Kepler-68b

Discovery
- Discovered by: Gilliland et al.
- Discovery site: Kepler Space Observatory
- Discovery date: 2013
- Detection method: Transits, and transit-timing variations

Designations
- Alternative names: KOI-246.01

Orbital characteristics
- Semi-major axis: 0.06170±0.00056 AU
- Orbital period (sidereal): 5.398763 d
- Inclination: 87.60±0.90 º
- Semi-amplitude: 2.7+0.48 −0.46 m/s
- Star: Kepler-68

Physical characteristics
- Mean radius: 2.31+0.06 −0.09 R_{🜨}
- Mass: 7.65+1.37 −1.32 M_{🜨}

= Kepler-68b =

Super-Earth or mini-Neptune

Kepler-68b is an exoplanet orbiting the Sun-like star Kepler-68 in the constellation of Cygnus.
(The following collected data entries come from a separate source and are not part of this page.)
-- ==== Sys2Proof/Laws/State.lean ====
section
/-! SUPPORT. What each update of the state leaves in each field: keyed lists, tiles, registers (R202). -/

namespace Sys2Proof.Machine

@[simp] theorem keyGet_keySet_same {α : Type} (d : α) (l : List (Nat × α)) (n : Nat) (x : α) :
    keyGet d (keySet l n x) n = x := by
  induction l with
  | nil => simp [keySet, keyGet]
  | cons e r ih =>
    obtain ⟨k, v⟩ := e
    rw [keySet]
    split
    · simp [keyGet]
    · split
      · simp [keyGet]
      · rw [keyGet, if_neg (by omega), ih]

theorem keyGet_keySet_other {α : Type} (d : α) (l : List (Nat × α)) {n m : Nat} (x : α) (h : m ≠ n) :
    keyGet d (keySet l n x) m = keyGet d l m := by
  induction l with
  | nil => simp [keySet, keyGet, h.symm]
  | cons e r ih =>
    obtain ⟨k, v⟩ := e
    rw [keySet]
    split
    · rw [keyGet, if_neg (by omega)]
    · split
      · rw [keyGet, if_neg (by omega), keyGet, if_neg (by omega)]
      · rw [keyGet, ih, keyGet]

@[simp] theorem keySet_keySet {α : Type} (l : List (Nat × α)) (n : Nat) (x y : α) :
    keySet (keySet l n x) n y = keySet l n y := by
  induction l with
  | nil => simp [keySet]
  | cons e r ih =>
    obtain ⟨k, v⟩ := e
    rw [keySet, keySet]
    split
    · simp [keySet]
    · split
      · simp [keySet]
      · rw [keySet, if_neg ‹_›, if_neg ‹_›, ih]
Discovered by planetary-transit methods by the Kepler space telescope in February 2013, it has a radius of 2.31 ± 0.07 that of Earth and a density of 2.46–4.3 g/cm^{3}. It has an orbital period of 5.398763 days at a distance of about 0.0617 AU from its star. Doppler measurements were made to determine its mass to be 5.79 times that of Earth (0.026 M_{J}).

With a density of 2.6 g/cm^{3} it has physical characteristics of both a super-Earth and a mini-Neptune.